A staff of a Vingroup Vsmart ventilator manufacturing plant in Vietnam checks in digitally on its SMT processes (IMG / NamLong Nguyen / Shutterstock)

Vietnam and manufacturing: What’s driving its success?

Located to the east of Southeast Asia, lies a humble nation of 96 million — Vietnam. It used to be one of the world’s poorest nations until strong economic reforms took hold in 1986. 

Coupled with the effects of globalization, Vietnam was pushed straight into a middle-income economy in just one generation, and has been on track to higher economic development since.

Cross-border e-commerce in ASEAN

ASEAN is a growing digital economy behemoth — Google, Temasek, and Bain predicted, in their yearly e-Conomy SEA report, that the region would reach a US$1 trillion digital economy by 2030

This prediction grows even stronger as the Regional Comprehensive Economic Partnership (RCEP) kicked in on Jan. 1 this year, which would remove up to 90% of cross-border trade tariffs on exports and imports within 20 years for member nations. 

The speed with which ASEAN is digitalizing cannot be understated. The Covid-19 pandemic, whilst a horrifying blight on the world, played a part to accelerate digitalization globally, especially in ASEAN. 

Lockdowns around the region had pushed consumers to obtain their goods and services through online means. This drove more people online, not just for work, but also for entertainment, shopping, food, groceries, and more. 

Google, Temasek, and Bain’s report highlighted that SEA’s tenacious growth is primarily driven by e-commerce and food delivery, and both verticals are expected to propel the region’s internet economy forward in the next decade.

A report by Deloitte last December tracked the growth and state of cross-border digital trade within the Asia Pacific.

It broke markets down into three segments: Mature, developing, and emerging.

Generally, mature markets see rapid growth in Europe, America, and Southeast Asia. Developing markets mainly expand sales into the Asian markets.

Over 80% of cross-border e-commerce businesses in Indonesia, Malaysia, the Philippines, and Vietnam believe that the Southeast Asian market has the fastest growth.

These are the top three sales fields in cross-border e-commerce amongst APAC countries:


Vietnam: A manufacturing hub

Vietnam is well known for being a hub for manufacturing operations, especially by higher-income nations who are adopting the “China plus one” strategy.

Also known as ‘Plus one’, it is a business strategy where companies diversify investment into countries other than China in order to reduce reliance on China.

Costs of doing business in Vietnam, especially for manufacturing, are low, due to affordable overheads such as for buildings, land, and labor. 

It also comes with progressive taxation policies for foreign companies, as well as benefits for companies who utilize green energy or have plans for incorporating it. 

Vietnam has proper policies to support FDI promotion, and a greater focus on establishing a liberal neutral environment.

It also provides necessary conditions for the effective decentralization of FDI management and promotes the support of other industries and closer consultation with existing and potential investors.

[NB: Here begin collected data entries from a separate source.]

-- ==== Sys2Proof/Laws/State.lean ====
section
/-!
SUPPORT. For every elementary update of the state, what each field of the result is: the fields the update does not name are those of the state
before, so that no proof unfolds a record update. Below: what the updates of a party, a gang and a fibre do to the look-ups by number.
-/

namespace Sys2Proof.Machine

/-! ### `State.setParty` -/

@[simp] theorem State.setParty_clock (s : State) (p : Party) : (s.setParty p).clock = s.clock := rfl
@[simp] theorem State.setParty_mem (s : State) (p : Party) : (s.setParty p).mem = s.mem := rfl
@[simp] theorem State.setParty_poison (s : State) (p : Party) : (s.setParty p).poison = s.poison := rfl
@[simp] theorem State.setParty_failing (s : State) (p : Party) : (s.setParty p).failing = s.failing := rfl
@[simp] theorem State.setParty_regs (s : State) (p : Party) : (s.setParty p).regs = s.regs := rfl
@[simp] theorem State.setParty_gens (s : State) (p : Party) : (s.setParty p).gens = s.gens := rfl
@[simp] theorem State.setParty_growq (s : State) (p : Party) : (s.setParty p).growq = s.growq := rfl
@[simp] theorem State.setParty_flight (s : State) (p : Party) : (s.setParty p).flight = s.flight := rfl
@[simp] theorem State.setParty_cores (s : State) (p : Party) : (s.setParty p).cores = s.cores := rfl
@[simp] theorem State.setParty_dies (s : State) (p : Party) : (s.setParty p).dies = s.dies := rfl
@[simp] theorem State.setParty_tables (s : State) (p : Party) : (s.setParty p).tables = s.tables := rfl
@[simp] theorem State.setParty_sys (s : State) (p : Party) : (s.setParty p).sys = s.sys := rfl
@[simp] theorem State.setParty_live (s : State) (p : Party) : (s.setParty p).live = s.live := rfl
@[simp] theorem State.setParty_requests (s : State) (p : Party) : (s.setParty p).requests = s.requests := rfl
@[simp] theorem State.setParty_cntReqs (s : State) (p : Party) : (s.setParty p).cntReqs = s.cntReqs := rfl
@[simp] theorem State.setParty_ports (s : State) (p : Party) : (s.setParty p).ports = s.ports := rfl
@[simp] theorem State.setParty_steward (s : State) (p : Party) : (s.setParty p).steward = s.steward := rfl
@[simp] theorem State.setParty_turn (s : State) (p : Party) : (s.setParty p).turn = s.turn := rfl
@[simp] theorem State.setParty_issued (s : State) (p : Party) : (s.setParty p).issued = s.issued := rfl
@[simp] theorem State.setParty_served (s : State) (p : Party) : (s.setParty p).served = s.served := rfl
@[simp] theorem State.setParty_sent (s : State) (p : Party) : (s.setParty p).sent = s.sent := rfl
@[simp] theorem State.setParty_stamp (s : State) (p : Party) : (s.setParty p).stamp = s.stamp := rfl
@[simp] theorem State.setParty_past (s : State) (p : Party) : (s.setParty p).past = s.past := rfl
@[simp] theorem State.setParty_fences (s : State) (p : Party) : (s.setParty p).fences = s.fences := rfl
@[simp] theorem State.setParty_changes (s : State) (p : Party) : (s.setParty p).changes = s.changes := rfl
@[simp] theorem State.setParty_draws (s : State) (p : Party) : (s.setParty p).draws = s.draws := rfl
@[simp] theorem State.setParty_nextId (s : State) (p : Party) : (s.setParty p).nextId = s.nextId := rfl
@[simp] theorem State.setParty_agent (s : State) (p : Party) : (s.setParty p).agent = s.agent := rfl
@[simp] theorem State.setParty_latch (s : State) (p : Party) : (s.setParty p).latch = s.latch := rfl
@[simp] theorem State.setParty_agenda (s : State) (p : Party) : (s.setParty p).agenda = s.agenda := rfl
@[simp] theorem State.setParty_deferred (s : State) (p : Party) : (s.setParty p).deferred = s.deferred := rfl

/-! ### `State.onParty` -/

@[simp] theorem State.onParty_clock (s : State) (u : Nat) (f : Party → Party) : (s.onParty u f).clock = s.clock := rfl
@[simp] theorem State.onParty_mem (s : State) (u : Nat) (f : Party → Party) : (s.onParty u f).mem = s.mem := rfl
@[simp] theorem State.onParty_poison (s : State) (u : Nat) (f : Party → Party) : (s.onParty u f).poison = s.poison := rfl
@[simp] theorem State.onParty_failing (s : State) (u : Nat) (f : Party → Party) : (s.onParty u f).failing = s.failing := rfl
@[simp] theorem State.onParty_regs (s : State) (u : Nat) (f : Party → Party) : (s.onParty u f).regs = s.regs := rfl
@[simp] theorem State.onParty_gens (s : State) (u : Nat) (f : Party → Party) : (s.onParty u f).gens = s.gens := rfl
@[simp] theorem State.onParty_growq (s : State) (u : Nat) (f : Party → Party) : (s.onParty u f).growq = s.growq := rfl
@[simp] theorem State.onParty_flight (s : State) (u : Nat) (f : Party → Party) : (s.onParty u f).flight = s.flight := rfl
@[simp] theorem State.onParty_cores (s : State) (u : Nat) (f : Party → Party) : (s.onParty u f).cores = s.cores := rfl
@[simp] theorem State.onParty_dies (s : State) (u : Nat) (f : Party → Party) : (s.onParty u f).dies = s.dies := rfl
@[simp] theorem State.onParty_tables (s : State) (u : Nat) (f : Party → Party) : (s.onParty u f).tables = s.tables := rfl
@[simp] theorem State.onParty_sys (s : State) (u : Nat) (f : Party → Party) : (s.onParty u f).sys = s.sys := rfl
@[simp] theorem State.onParty_live (s : State) (u : Nat) (f : Party → Party) : (s.onParty u f).live = s.live := rfl
@[simp] theorem State.onParty_requests (s : State) (u : Nat) (f : Party → Party) : (s.onParty u f).requests = s.requests := rfl
@[simp] theorem State.onParty_cntReqs (s : State) (u : Nat) (f : Party → Party) : (s.onParty u f).cntReqs = s.cntReqs := rfl
@[simp] theorem State.onParty_ports (s : State) (u : Nat) (f : Party → Party) : (s.onParty u f).ports = s.ports := rfl
@[simp] theorem State.onParty_steward (s : State) (u : Nat) (f : Party → Party) : (s.onParty u f).steward = s.steward := rfl
@[simp] theorem State.onParty_turn (s : State) (u : Nat) (f : Party → Party) : (s.onParty u f).turn = s.turn := rfl
@[simp] theorem State.onParty_issued (s : State) (u : Nat) (f : Party → Party) : (s.onParty u f).issued = s.issued := rfl
@[simp] theorem State.onParty_served (s : State) (u : Nat) (f : Party → Party) : (s.onParty u f).served = s.served := rfl
@[simp] theorem State.onParty_sent (s : State) (u : Nat) (f : Party → Party) : (s.onParty u f).sent = s.sent := rfl
@[simp] theorem State.onParty_stamp (s : State) (u : Nat) (f : Party → Party) : (s.onParty u f).stamp = s.stamp := rfl
@[simp] theorem State.onParty_past (s : State) (u : Nat) (f : Party → Party) : (s.onParty u f).past = s.past := rfl
@[simp] theorem State.onParty_fences (s : State) (u : Nat) (f : Party → Party) : (s.onParty u f).fences = s.fences := rfl
@[simp] theorem State.onParty_changes (s : State) (u : Nat) (f : Party → Party) : (s.onParty u f).changes = s.changes := rfl
@[simp] theorem State.onParty_draws (s : State) (u : Nat) (f : Party → Party) : (s.onParty u f).draws = s.draws := rfl
@[simp] theorem State.onParty_nextId (s : State) (u : Nat) (f : Party → Party) : (s.onParty u f).nextId = s.nextId := rfl
@[simp] theorem State.onParty_agent (s : State) (u : Nat) (f : Party → Party) : (s.onParty u f).agent = s.agent := rfl
@[simp] theorem State.onParty_latch (s : State) (u : Nat) (f : Party → Party) : (s.onParty u f).latch = s.latch := rfl
@[simp] theorem State.onParty_agenda (s : State) (u : Nat) (f : Party → Party) : (s.onParty u f).agenda = s.agenda := rfl
@[simp] theorem State.onParty_deferred (s : State) (u : Nat) (f : Party → Party) : (s.onParty u f).deferred = s.deferred := rfl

But perhaps the most compelling aspect of doing business in Vietnam lies in its geographical location and accessibility. Vietnam’s manufacturing and processing sector were the largest in terms of FDI, at 58.2% in 2020 — and for good reason.

The nation is very geographically strategic, and compared to most of its neighbors, is highly accessible to major trade and freight routes in and out of Southeast Asia and Asia. 

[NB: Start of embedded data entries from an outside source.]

set_option maxRecDepth 100000 in
/-- A unit left, none left, and a launch that has failed; a party of the launch that is over; and the device's records flow. -/
theorem wit_LaunchEvents_answers : let p := { xU.p with withdraw := [16], launch := some 6 }; let s := fun (l : Launch) => ({ world p with live := [l] } : State)
    (∀ l ∈ [launchOf .placing, { launchOf .placing with next := 1 }, { launchOf .placing with status := 2 }], (s l).unitBlocked unitCommand = false ∧ (s l).party? 1 = some p ∧
      (s l).launch? 6 = some l ∧ p.suspended = false ∧ Memory.wf (s l).mem = true ∧ ∀ u ∈ touchedUnits (locScratch p.core ((p.segBase.getD 0 0).toNat + 16)) 16, u ∉ (s l).failing) ∧
    ((launchOf .placing).err = false ∧ (launchOf .placing).status = 0 ∧ (launchOf .placing).next < pkNunits (launchOf .placing).packet ∧
      pkNunits (launchOf .placing).packet ≤ 1) ∧
    (let q := { xU.p with fibres := [], gangs := [], launch := some 6 }; let t : State := { world q with live := [launchOf .placing] }
     t.party? 1 = some q ∧ q.suspended = false ∧ q.entering = none ∧ q.retired = false ∧ q.over_ = true ∧ (t.outriderRuns q && !q.ended) = false ∧ t.commandsDone q = true ∧
      q.company = false ∧ t.launch? 6 = some (launchOf .placing)) := by
  refine ⟨fun l h => ?_, by decide, by decide⟩
  simp only [List.mem_cons, List.not_mem_nil, or_false] at h
  obtain rfl | rfl | rfl := h <;> exact ⟨by decide, rfl, rfl, rfl, by decide, by decide⟩

set_option maxRecDepth 100000 in
/-- A `launch` whose queue has room, its packet to copy within reach. -/
theorem wit_LaunchEvents_copy : let s := sReq { en := true, size := 2 }; let a := item .ready [.s 0] (.copy 0 0)
    (s.launchable 0 0 = true ∧ ((0 : Word) - 0).toNat < 2 ^ 2) ∧ (supplier (pReq.ownersOf a)).isSome = true ∧
    (∀ o ∈ s.requests, o.id ≠ 5 → o.ctx = 0 → o.q = 0 → ∃ k, s.gang? o.uid o.gid = some k ∧ k.wait = some (.launch o.id)) :=
  ⟨by decide, by decide, by decide⟩

def sTdat (d : List DWord) (c : Context := { num := 0 }) : State := { State.reset with sys := { State.reset.sys with tdat := d }, tables := { contexts := [(0, c)] } }

/-- TACC values that read and write each kind of entry, and TDAT words that the entry takes and refuses. -/
theorem wit_TableEvents_port :
    ((0 : DWord).getLsbD 61 = false ∧ zeroes 0 49 32 = true ∧ (State.reset.tableEntry 0).isSome = true ∧ State.reset.tableEntry 64 = none) ∧
    (∀ k < 4, let v := w64 (2 ^ 61 + k * 2 ^ 56); v.getLsbD 61 = true ∧ zeroes v 49 32 = true ∧ fld v 60 56 = k ∧ fld v 31 0 = 0) ∧
    (regionOf (w64 (2 ^ 39)) 0 = none ∧ (match regionOf (w64 (2 ^ 63 + 2 ^ 58)) 16 with | some (some _) => true | _ => false) = true) ∧
    ((sTdat [0, 0, 0, 0] ctxG).windowCopied 0 = true ∧ State.reset.windowCopied 0 = false ∧
      windowOfWords (w64 (2 ^ 45)) 0 0 = none ∧ (windowOfWords (w64 (2 ^ 63)) 0 (w64 (2 ^ 16))).isSome = true ∧ (windowOfWords 0 0 (w64 (2 ^ 16))).isSome = true) ∧
    (State.reset.writeContext 0 1 0 = none ∧ (State.reset.writeContext 0 0 0).isSome = true) ∧
    (replicaOf [1, 0, 0, 0] = none ∧ (match replicaOf [w64 (2 ^ 63 + 2 ^ 62), 0, 0, 0] with | some (some _) => true | _ => false) = true) :=
  ⟨by decide, by decide, by decide, by decide, by decide, by decide⟩

/-- CMACC over an entry that is there and one that is free, VWIN past the last counter and within, and the other registers. -/
theorem wit_TableEvents_registers : let v := w64 (2 ^ 61 + 2 ^ 60)
    (v.getLsbD 61 = true ∧ v.getLsbD 60 = true ∧ ((sTdat [] ctxG).cmapEntry v).isSome = true ∧ State.reset.cmapEntry v = none ∧ ∀ e ∈ State.reset.allCtxs, ∀ k ∈ e.cmap, k.2 ≠ (0, 0)) ∧
    ((w64 (2 ^ 61)).getLsbD 60 = false ∧ ((sTdat [] ctxG).cmapEntry (w64 (2 ^ 61))).isSome = true) ∧
    (let w := w64 (65535 * 2 ^ 28 + 2); 65536 < fld w 43 28 + fld w 11 0) ∧
    (let w := w64 (65535 * 2 ^ 28 + 1); fld w 43 28 + fld w 11 0 ≤ 65536 ∧ (∀ e ∈ (sTdat []).allCtxs, e.num ≠ fld w 61 56 → rangesMeet e.vbase e.vsize (fld w 43 28) (fld w 11 0) = false) ∧
      ∀ e ∈ State.reset.dies, ∀ k ∈ e.slots, k.ctx ≠ fld w 61 56) ∧
    (3 < 4 ∧ 8 < fld (9 : DWord) 3 0 ∧ 63 < 64 ∧ 15 < 16 ∧ ({ en := true } : LaunchQueue).en = true) :=
  ⟨⟨by decide, by decide, by decide, by decide, by decide⟩, by decide, by decide, by decide, by decide⟩

/-- An arena that holds a slot. -/
theorem wit_TableEvents_arena :
    let k : Slot := { idx := 0, ctx := 0, slot := 0, key := 0, wgrp := 0, unchk := false, k := 32, m := 128, klen := 32, l := 1, base := 0, size := 0 }
    (({ State.reset with dies := [{ Die.reset with slots := [k] }] } : State).die 0).slots ≠ [] := List.cons_ne_nil _ _

/-- A write of a region attribute while an access translated under it is open, and when none is. -/
theorem wit_TableEvents_open : let v := w64 (2 ^ 61)
    let s : State := { sTdat [0, 0, 0, 0] with flight := [{ item .ready [] (.load .b32 1) with parts := [⟨0, 4, .loc 0 none none⟩] }] }
    fld v 60 56 = 0 ∧ s.regionOpen v = true ∧ (sTdat [0, 0, 0, 0]).regionOpen v = false := by decide

/-- Carves that fit and one that a grant forbids; grants that fit and one past the carve; an arena at the top of its die. -/
theorem wit_TableEvents_carve : let s : State := { sTdat [] { num := 0, ngrant := [(0, (0, 1024))] } with dies := [{ Die.reset with nearcarve := 1 }, Die.reset, Die.reset, Die.reset] }
    (Memory.wf s.mem = true ∧ 0 < s.dies.length) ∧
    (fld (0 : DWord) 3 0 = 0 ∧ ∃ e ∈ s.allCtxs, ∃ g, sfind e.ngrant 0 = some g ∧ 0 * 2 ^ 26 < (g.1 + g.2) * 2 ^ 16) ∧
    (fld (8 : DWord) 3 0 = 8 ∧ ∀ e ∈ s.allCtxs, (e.ngrant.all fun g => decide ((g.2.1 + g.2.2) * 2 ^ 16 ≤ 8 * 2 ^ 26)) = true) ∧
    (let v := w64 (2047 * 2 ^ 21 + 1 * 2 ^ 9); fld v 20 9 ≤ 2048 ∧ 0 * 2 ^ 37 ≤ fld v 38 21 * 2 ^ 21 ∧ (fld v 38 21 + fld v 20 9) * 2 ^ 21 ≤ (0 + 1) * 2 ^ 37 ∧ (s.die 0).slots = []) ∧
    ((s.ctxAny 0).num = 0 ∧ (s.die 0).nearcarve * 2 ^ 26 < (fld (1025 : DWord) 29 16 + fld (1025 : DWord) 13 0) * 2 ^ 16 ∧
      (fld (1024 : DWord) 29 16 + fld (1024 : DWord) 13 0) * 2 ^ 16 ≤ (s.die 0).nearcarve * 2 ^ 26 ∧
      (∀ e ∈ s.allCtxs, e.num = 0) ∧ s.parties = []) := by
  refine ⟨⟨by decide, by decide⟩, ⟨by decide, _, List.mem_cons_self, (0, 1024), rfl, by decide⟩, by decide, ⟨by decide, by decide, by decide, rfl⟩, by decide⟩

/-- A party that is off its core, with its image in memory: a header alone, with the checksum that its bytes give. -/
def pSaved : Party := { xU.p with core := ⟨4, 0⟩, suspended := true, fibres := [], gangs := [] }
def crcSaved : Nat := (crc32c (imageHeader pSaved false 1 0 64 0)).toNat
def sSaved : State :=
  { world { pSaved with image := some crcSaved } with tables := { (world pSaved).tables with images := [⟨crcSaved, { pSaved with image := some crcSaved }, []⟩] }, mem := memPut [] (2 ^ 22) (imageHeader pSaved false 1 0 64 crcSaved) }

set_option maxRecDepth 100000 in
theorem wit_TableEvents_parties : let v := fun op => w64 (op * 2 ^ 61 + 2 ^ 22)
    (∀ op < 5, pctlOp (v op) = op) ∧ (State.reset.partyAt (pctlCore (v 1)) (pctlSlot (v 1))).isNone = true ∧
    (sU.partyAt (pctlCore (v 1)) (pctlSlot (v 1)) = some xU.p ∧ (sU.suspendSet xU.p).any (fun b => b.gangs.any (·.level)) = false ∧ xU.p.suspended = false ∧
      sU.areasOk (pctlArea (v 1)) (sU.suspendSet xU.p).length = true) ∧
    (sS.partyAt (pctlCore (v 1)) (pctlSlot (v 1)) = some xS.p ∧ (sS.suspendSet xS.p).any (fun b => b.gangs.any (·.level)) = true ∧ xS.p.suspended = false) ∧
    ({ State.reset with dies := [{ Die.reset with arenaBase := 2, arenaSize := 16 }] } : State).areasOk (pctlArea (v 2)) 1 = false ∧
    (State.reset.areasOk (pctlArea (v 2)) 1 = true ∧ State.reset.imageSet (pctlArea (v 2)) = none) ∧
    (match sSaved.imageSet (pctlArea (v 2)) with
      | some ps => sSaved.areasOk (pctlArea (v 2)) ps.length && (ps.all fun x => sSaved.roomFor x.party (restoreTarget (v 2) ps.length x.party)) &&
        (sSaved.restoreAll (v 2) ps.length 0 ps).isSome
      | none => false) = true := by
  refine ⟨by decide, by decide, ⟨by decide, by decide, by decide, by decide⟩, ⟨by decide, by decide, by decide⟩, by decide, ⟨by decide, by decide⟩, by decide⟩

/-- A party that has stopped, alone in its set, with nothing on its way; with a store on its way; and one that has ended. -/
def pStop : Party := { xU.p with suspended := true }

set_option maxRecDepth 100000 in
theorem wit_TableEvents_suspend : let v := w64 (2 ^ 61 + 2 ^ 22); let s := world pStop
    let o : State := { s with flight := [openStore] }
    (pctlOp v = 1 ∧ s.partyAt (pctlCore v) (pctlSlot v) = some pStop ∧ (s.suspendSet pStop).filter (fun b => !b.ended) ≠ [] ∧
      ((s.suspendSet pStop).filter fun b => !b.ended).filter (·.suspended) = [pStop] ∧ (s.takeMill pStop).settled pStop = true ∧ Memory.wf s.mem = true) ∧
    (o.partyAt (pctlCore v) (pctlSlot v) = some pStop ∧ ((o.suspendSet pStop).filter fun b => !b.ended).filter (·.suspended) = [pStop] ∧
      (o.takeMill pStop).settled pStop = false) ∧
    (let e := world { xU.p with ended := true }; e.partyAt (pctlCore v) (pctlSlot v) = some { xU.p with ended := true } ∧
      (e.suspendSet { xU.p with ended := true }).filter (fun b => !b.ended) = []) ∧
    (({ sU with dies := [{ Die.reset with arenaBase := 2, arenaSize := 16 }] } : State).areasOk (pctlArea v) 1 = false) :=
  ⟨by decide, by decide, by decide, by decide⟩

set_option maxRecDepth 100000 in
/-- A restore whose set is placed with nothing to enter, one that waits for a queue, one without room, and one that has placed its set before. -/
theorem wit_TableEvents_restore : let v := w64 (2 * 2 ^ 61 + 2 ^ 22)
    pctlOp v = 2 ∧ sSaved.entered v = [] ∧ sSaved.areasOk (pctlArea v) 1 = true ∧
    (match sSaved.imageSet (pctlArea v) with
      | some xs => sSaved.areasOk (pctlArea v) xs.length && (match sSaved.restoreAll v xs.length 0 xs with
        | some t => !(t.entered v).any (·.returning) && !(t.entered v).isEmpty
        | none => false)
      | none => false) = true ∧
    (let s : State := { sSaved with dies := [{ Die.reset with coreMap := [coreLost] }] }
     match s.imageSet (pctlArea v) with
      | some xs => s.areasOk (pctlArea v) xs.length && (xs.head?.any fun x => !s.roomFor x.party (restoreTarget v xs.length x.party)) && (s.restoreAll v xs.length 0 xs).isNone
      | none => false) = true ∧
    (let p := { xU.p with suspended := true, returning := true, entering := some (pctlArea v) }; let q := { p with returning := false }
     ((world p).entered v).any (·.returning) = true ∧ (world q).entered v ≠ [] ∧ ((world q).entered v).any (·.returning) = false) :=
  ⟨by decide, by decide, by decide, by decide, by decide, by decide⟩

theorem wit_TableEvents_contexts : let s := sTdat []
    ctxctlOp (w64 (2 ^ 62)) = 1 ∧ (ctxctlOp (w64 (2 ^ 63)) = 2 ∧ ctxctlCtx (w64 (2 ^ 63)) = s.sys.sctx ∧ ctxctlCtx (w64 (2 ^ 63 + 1)) ≠ s.sys.sctx) ∧
    (let t : State := { s with sys := { s.sys with sctx := 5 } }; 0 ≠ t.sys.sctx ∧ (t.retireParties 0).parties.any (fun p => p.ctx == 0) = false) ∧
    ctxctlOp (w64 (3 * 2 ^ 62)) = 3 ∧ (s.ctx? 0).isSome = true := by decide

theorem wit_TableEvents_retire : let v := w64 (2 ^ 63)
    let t : State := { sTdat [] with sys := { State.reset.sys with sctx := 5 } }
    let run : MillRun := { cmd := { id := 7, op := .swap, uid := 1, ctx := 0 } }
    let r : State := { world xU.p with sys := { State.reset.sys with sctx := 5 }, cores := [(0, { mill := { streaming := some run } })] }
    ctxctlOp v = 2 ∧ ctxctlCtx v ≠ t.sys.sctx ∧
    ((((t.retireParties 0).retireLaunches 0).retireParties 0).parties.any (fun p => p.ctx == 0)) = false ∧
    ((((r.retireParties 0).retireLaunches 0).retireParties 0).parties.any (fun p => p.ctx == 0)) = true := by decide

theorem wit_ErrorEvents :
    ((sU.parties.find? (fun p => p.core == ⟨0, 0⟩ && p.fibres.any fun f => f.crew == 0 && f.blocks.contains 1)).isSome = true) ∧
    (let s := State.reset; (0 < 4 ∧ 63 < 64) ∧ (s.die 0).spare.getD (companyOf 63) false = true ∧ s.coreWorks ⟨0, 63⟩ = true ∧ s.resident ⟨0, 63⟩ = [] ∧
      (s.die 0).avail.getD 3 false = true ∧ 15 < 16 ∧ s.onCores 0 3 [15] = [] ∧
      (({ s with dies := s.dies.map fun d => { d with spare := d.spare.set 3 false } } : State).die 0).spare.getD 3 true = false) ∧ (1 ≠ 3 ∧ max 1 3 < 4) := by decide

It has a multitude of international airports, seaports, and rail links — all of which facilitate production flow and its requisite logistics.

The Vietnam manufacturing advantage?

As compared to its regional peers, it is the highest on digitalization in production and manufacturing, in relation to cross-border e-commerce. 


In the previous figure, Vietnam seems to be steadily rising and doing decently in digitalization across most other facets of e-Commerce as well.

Generally, the APAC region finds high logistics costs the most challenging aspect of cross-border e-Commerce — except for Vietnam. As you can see in the table below, 61.8% of businesses in Vietnam find difficulty in customs clearance inspection the biggest challenge to cross-border e-Commerce. 

The generally low percentages across other e-commerce domains suggest that Vietnam has relatively little issue with logistics, marketing, and costs, which makes it easier to target the areas that can be further improved to facilitate cross-border trade. 

Whilst it is still a ways to go for Vietnam to breach into the more advanced digitalization aspects of e-Commerce such as in logistics and payments, just from its digitalization levels in production alone, Vietnam looks set to surpass stalwarts such as China and even Malaysia in certain manufacturing areas. 

No doubt Covid had thrown a wrench in the country’s plans in the past couple of years, with higher vaccination rates and a return to the factories, as well as the Regional Comprehensive Economic Partnership (RCEP), Vietnam looks set to continue leading the region in manufacturing and production — for the foreseeable near future, at least.